## Assigned task
What you return must be exactly the lines from the one containing "state := 3, absent" through the close of the listing, both included.
==== Extracted entries
-- ==== Sys2Proof/Machine/Intent.lean ====
section
/-! DEFINITION. The write-intent tables of the stack controllers (11_rinmuca_memory.md R252, R253, R255): the partial writes that
porter transfers have under way, and what a reset that keeps stack contents leaves of them. -/

namespace Sys2Proof.Machine

/-- The table key and line of the stripe line that holds a block, by the place the block is held at (R248, R258). -/
def lineOfBlock (d : Dev) (blk : Nat) : Nat × Nat :=
  let die := dieOfAddr blk
  let h := heldAt d die (blockNo blk)
  (8 * (3 * die + h % 384 / 128) + h % 128 / 16, h / 384)

/-- A group is whole: 16 + 1 members, no widow and no member drained (R253). -/
def groupWhole (d : Dev) (s g : Nat) : Bool :=
  let l := which 136 (fun x => (d.chan s x).group == g && !isOut d s x)
  l.length == 17 && l.all (fun x => (d.chan s x).state == 0 && (d.chan s x).role != 2)

/-- One transfer that writes exactly the 64 KiB of one stripe whose group is whole is a full-stripe write (R253). -/
def fullStripe (d : Dev) (as_ : List Nat) : Bool :=
  if as_.length < 65536 then false
  else match wholeBlocks as_ with
  | [] => false
  | b :: bs =>
    let key := (lineOfBlock d b).1
    bs.length == 15 && (b :: bs).all (fun x => x / unit64 == b / unit64 && (lineOfBlock d x) == (lineOfBlock d b)) &&
      as_.all (fun a => a / unit64 == b / unit64) && groupWhole d (key / 8) (key % 8)

/-- Before its first write a partial update of blocks enters its stripe lines in the tables of their groups (R255). -/
def enterBlocks (core e : Nat) (bs : List Nat) (d : Dev) : Dev :=
  ((bs.map (lineOfBlock d)).dedup).foldl (fun d' p =>
    { d' with intent := Tab.mod [] d'.intent p.1 (· ++ [{
        core := core, entry := e, line := p.2, blocks := bs.filter (fun b => lineOfBlock d b == p) }]) }) d

/-- A transfer that writes these package addresses enters its partial writes (R253, R255). -/
def enterIntent (core e : Nat) (as_ : List Nat) (d : Dev) : Dev :=
  let stack := as_.filter (fun a => isStack a && populated d a)
  if stack = [] ∨ fullStripe d stack then d else enterBlocks core e ((stack.map (fun a => a / 4096 * 4096)).dedup) d

/-- A barrow's spill of a unit to `a` is a full-stripe write where the stripe's group is whole (R253, R255). -/
def enterSpill (core e a : Nat) (d : Dev) : Dev :=
  let key := (lineOfBlock d a).1
  if !isStack a || groupWhole d (key / 8) (key % 8) then d else enterBlocks core e ((List.range 16).map (fun i => a + 4096 * i)) d

/-- A partial write of the transfer found its table full and waits for one of its 64 entries (R255). -/
def waitsIntent (d : Dev) (core e : Nat) : Bool :=
  d.intent.any (fun (p : Nat × List Intent) => (p.2.drop 64).any (fun i => i.core == core && i.entry == e))

/-- A transfer's entries are cleared (R255): its parity is written, or it writes nothing more. -/
def clearIntent (core e : Nat) (d : Dev) : Dev :=
  if d.intent = [] then d
  else { d with intent := Tab.mapAll [] d.intent (fun (l : List Intent) => l.filter (fun i => !(i.core == core && i.entry == e))) }

/-- A reset cuts the writes of a stack's listed lines short (R255): any block being written may hold undefined bytes, and fails
from then on until it is written whole (R251); which ones is open (DESIGN CHOICE, log entry 79). The listed lines' parity is
recomputed from their data before the stack serves again. -/
def cutWrites (s : Nat) (d : Dev) : Dev :=
  (List.range 8).foldl (fun d g =>
    let bs := (((Tab.get [] d.intent (8 * s + g)).take 64).flatMap (·.blocks)).dedup
    bs.foldl (fun d b =>
      let (cut, d) := useFree 1 d
      if cut = 1 ∧ !d.badBlocks.contains b then { d with badBlocks := d.badBlocks ++ [b] } else d) d) d

/-- Entries of transfers that hold no porter entry any more are cleared (R255, R287). -/
def pruneIntent (d : Dev) : Dev :=
  if d.intent = [] then d
  else { d with intent := Tab.mapAll [] d.intent (fun (l : List Intent) =>
    l.filter (fun i => (Tab.get ({} : Entry) (Tab.get ({} : Core) d.cores i.core).entries i.entry).state != 0)) }

/-- A stack's listed lines are repaired: their entries are cleared (R255, R469). -/
def repairLines (s : Nat) (d : Dev) : Dev :=
  if d.intent = [] then d else { d with intent := d.intent.filter (fun (p : Nat × List Intent) => decide (p.1 / 8 ≠ s)) }

end Sys2Proof.Machine
end

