/-- Operations at the head of a slot's queue that have no transfer take effect as their turn comes (R159). -/
def barrowNext (t : CtxId) (k : Nat) : Nat → Dev → Dev
  | 0, d => d
  | fuel + 1, d =>
    match (d.bar t k).queue with
    | [] => d
    | n :: _ =>
      match d.op n with
      | none => barrowNext t k fuel (leaveQueue t k n d)
      | some r =>
        match r.part k with
        | none => barrowNext t k fuel (leaveQueue t k n d)
        | some p =>
          if p.steps ≠ 0 then d
          else
            let core := (coreOfSlot d k).getD 0
            match barrowStart core n r p.at_ d with
            | .started d =>
              let hdr := match (d.op n).bind (fun r => r.part k) with | some p => p.hdr.getD 0 | none => 0
              barrowNext t k fuel (barrowFinish core n r p.at_ hdr d)
            | .waits d => d
            | .stopped d => d

/-- Let the head of the queue act where it needs no transfer. -/
def barrowTurn (t : CtxId) (k : Nat) (d : Dev) : Dev := barrowNext t k (d.bar t k).queue.length d

/-! ### In a solo replay (R58, R164, R165) -/

/-- The operation issued before the replay that this one repeats and that has not taken effect. -/
def orphanOp (d : Dev) (t : CtxId) (c : Instr) (k : Nat) : Option Nat :=
  (d.ptOps.find? (fun (p : Nat × Option PtRec) => match p.2 with
    | some r => r.ctx == t && r.instr == c && r.back.isNone && r.parts.any (fun q => q.at_.k == k && !q.fin && q.hdr.isNone)
    | none => false)).map Prod.fst

/-- Carry out a barrow operation on a replayed slot at once: no wait for protected bytes (R164), no second send or
prefetch-back of what has been acknowledged or has landed (R165), no token (R58); blocks are coded again, and counted (R202). -/
def replayBarrow (c : Instr) (t : CtxId) (o : PtOp) (i : Issue) (d : Dev) : Dev :=
  let b := d.bar t i.k
  if b.winUnits = 0 then d
  else match c with
    | .bpop .. =>
      if b.entries = 0 then d
      else
        let h := Header.ofBytes (Barrow.bytes d b (b.top - 32) 32)
        let (s, _, _) := barTensor d i o true
        let l := popViews d s o h.fmt
        let pay := Barrow.bytes d b (b.top - entrySize h.payload) h.payload
        let ws := if h.kind ≤ 1 then tensorWrites s h.frc l pay else []
        let ws := if h.kind = 0 then ws ++ padWrites s l ws else ws
        let d := makeWrites ws (lowerTop t i.k (entrySize h.payload) d)
        let d := if h.kind ≤ 1 ∧ h.frc ≠ 0 then countDecoded ((coreOfSlot d i.k).getD 0) s l d else d
        if h.kind = 2 then
          launchBacks t i.k (d.modBar t i.k (fun b => { b with armed := (b.armed.filter (fun x => x.index ≠ h.index || x.back ≠ 3)).map (fun x =>
            if x.index = h.index then
              { x with popOp := x.popOp.orElse (fun _ => orphanOp d t c i.k)
                       back := if x.back = 0 then (if x.acked then 2 else 1) else x.back }
            else x) }))
        else d
    | _ =>
      let (s, l, _) := barTensor d i o false
      let v := veilOn d
      let (bytes, data) := pushEntry c o s v l b.entries
      let core := (coreOfSlot d i.k).getD 0
      let moves := match c with | .bpushrc .. => false | _ => o.frc.toNat != 0
      let d := if moves then countEncoded core (frcRunsOf s v l) (d.took v) else d.took v
      let d := pushBytes t i.k bytes d
      match c with
      | .bpushoff .. =>
        d.modBar t i.k (fun b =>
          match b.before.find? (fun a => a.index + 1 == b.entries && a.instr == c && !b.armed.any (fun x => x.num == a.num)) with
          | some a => { b with armed := b.armed ++ [a] }
          | none =>
            let n := orphanOp d t c i.k
            { b with armed := b.armed ++ [{
              index := b.entries - 1, num := n.getD d.ptNext, lead := field o.oparg.toNat 17 12, host := i.base o.baseDst.toNat
              landing := o.ext.toNat, frc := o.frc.toNat, data := data, instr := c, at_ := i, pushOp := n, acked := n.isNone, back := if n.isNone then 3 else 0 }] })
      | _ => d
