/-- COORD_ROUND (R309): the round sends the verified links that are known, and links received are checked; a mismatch holds the
ports concerned and raises the fabric event. After D rounds the coordinate is verified and the shape table's fabric fields are
written. -/
def coordRound (links : List LinkLine) (d : Dev) : Dev :=
  match placed d with
  | none => d
  | some (t, sizes, c) =>
    if d.fabric.state ≠ 1 ∧ d.fabric.state ≠ 2 then d
    else
      let bad := links.filter (fun l => !linkFits sizes l)
      let ps := which 24 (fun p => portUp d p && bad.any (fun l => (d.port p).peer == some l.here || (d.port p).peer == some l.there))
      let d := ps.foldl (fun d p => setPort p 3 d) d
      let d := d.modFabric (fun f => { f with
        state := 2, rounds := min 255 (f.rounds + 1), known := f.known ++ (links.filter (linkFits sizes)).filter (fun l => !f.known.contains l) })
      let d := flood (.links d.fabric.known) (if bad.isEmpty then d else fabricEvent d)
      let d := if d.fabric.rounds = t then
          publishShape (fun s => { s with topology := t, dim := sizes, coord := c }) d
        else d
      announceReady d

def execCoordRound (links : List LinkLine) (s : State) : Res := s.upd (coordRound links)

/-- READY_NOTICE (R311): recorded; another digest marks a table conflict. -/
def readyNotice (c : Nat × Nat × Nat) (digest : BitVec 256) (d : Dev) : Dev :=
  if (placed d).isNone then d
  else if digest ≠ tableDigest d then fabricEvent (d.modFabric (fun f => { f with state := 6 }))
  else
    let j := coordIndex d.fabric.table c
    if tableCount d.fabric.table ≤ j then d
    else checkReady (d.modFabric (fun f => { f with
      present := if f.present.contains j then f.present else f.present ++ [j], absent := f.absent.filter (· ≠ j) }))

def execReadyNotice (c : Nat × Nat × Nat) (digest : BitVec 256) (s : State) : Res := s.upd (readyNotice c digest)

/-- FABRIC_WAIT_EXPIRY (R311): fabric-ready is raised and the missing coordinates are absent. -/
def fabricWaitExpiry (d : Dev) : Dev :=
  if d.fabric.state ≠ 1 ∧ d.fabric.state ≠ 2 then d
  else
    let d := d.modFabric (fun f => { f with
      state := 3, absent := f.absent ++ (population d).filter (fun j => !f.present.contains j && !f.absent.contains j) })
    raiseEvent 69 d.fabric.present.length d

def execFabricWaitExpiry (s : State) : Res := s.upd fabricWaitExpiry

/-- Adopt the table as the one in force (R309): no valid table, own identity not found once, or linking; without a coordinate every
port is HELD. -/
def fabricStart (d : Dev) : Dev :=
  let st := if !tableValid d.fabric.table then 4 else if (placed d).isNone then 5 else 1
  let d := d.modFabric (fun f => { f with
    state := st, rounds := 0, roundsRestarted := false, leaving := false, present := [], absent := [], readySent := false, known := [], down := []
    version := if st = 1 then leAt f.table 8 4 else 0 })
  if st = 1 then d
  else
    let d := (which 24 (fun p => (d.port p).state != 7)).foldl (fun d p => setPort p 3 d) d
    fabricEvent (publishShape (fun s => { s with topology := 0, dim := (1, 1, 1), coord := (0, 0, 0) }) d)

/-- The whole table that FABRIC_TABLE holds (R307): COUNT entries, what nothing has written reading as zeros. -/
def wholeTable (l : List Byte) : List Byte := slice l 0 (64 + (if 729 < tableCount l then 0 else 32 * tableCount l))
========
## Exercise answer
      state := 3, absent := f.absent ++ (population d).filter (fun j => !f.present.contains j && !f.absent.contains j) })
    raiseEvent 69 d.fabric.present.length d

def execFabricWaitExpiry (s : State) : Res := s.upd fabricWaitExpiry

/-- Adopt the table as the one in force (R309): no valid table, own identity not found once, or linking; without a coordinate every
port is HELD. -/
def fabricStart (d : Dev) : Dev :=
  let st := if !tableValid d.fabric.table then 4 else if (placed d).isNone then 5 else 1
  let d := d.modFabric (fun f => { f with
    state := st, rounds := 0, roundsRestarted := false, leaving := false, present := [], absent := [], readySent := false, known := [], down := []
    version := if st = 1 then leAt f.table 8 4 else 0 })
  if st = 1 then d
  else
    let d := (which 24 (fun p => (d.port p).state != 7)).foldl (fun d p => setPort p 3 d) d
    fabricEvent (publishShape (fun s => { s with topology := 0, dim := (1, 1, 1), coord := (0, 0, 0) }) d)

/-- The whole table that FABRIC_TABLE holds (R307): COUNT entries, what nothing has written reading as zeros. -/
def wholeTable (l : List Byte) : List Byte := slice l 0 (64 + (if 729 < tableCount l then 0 else 32 * tableCount l))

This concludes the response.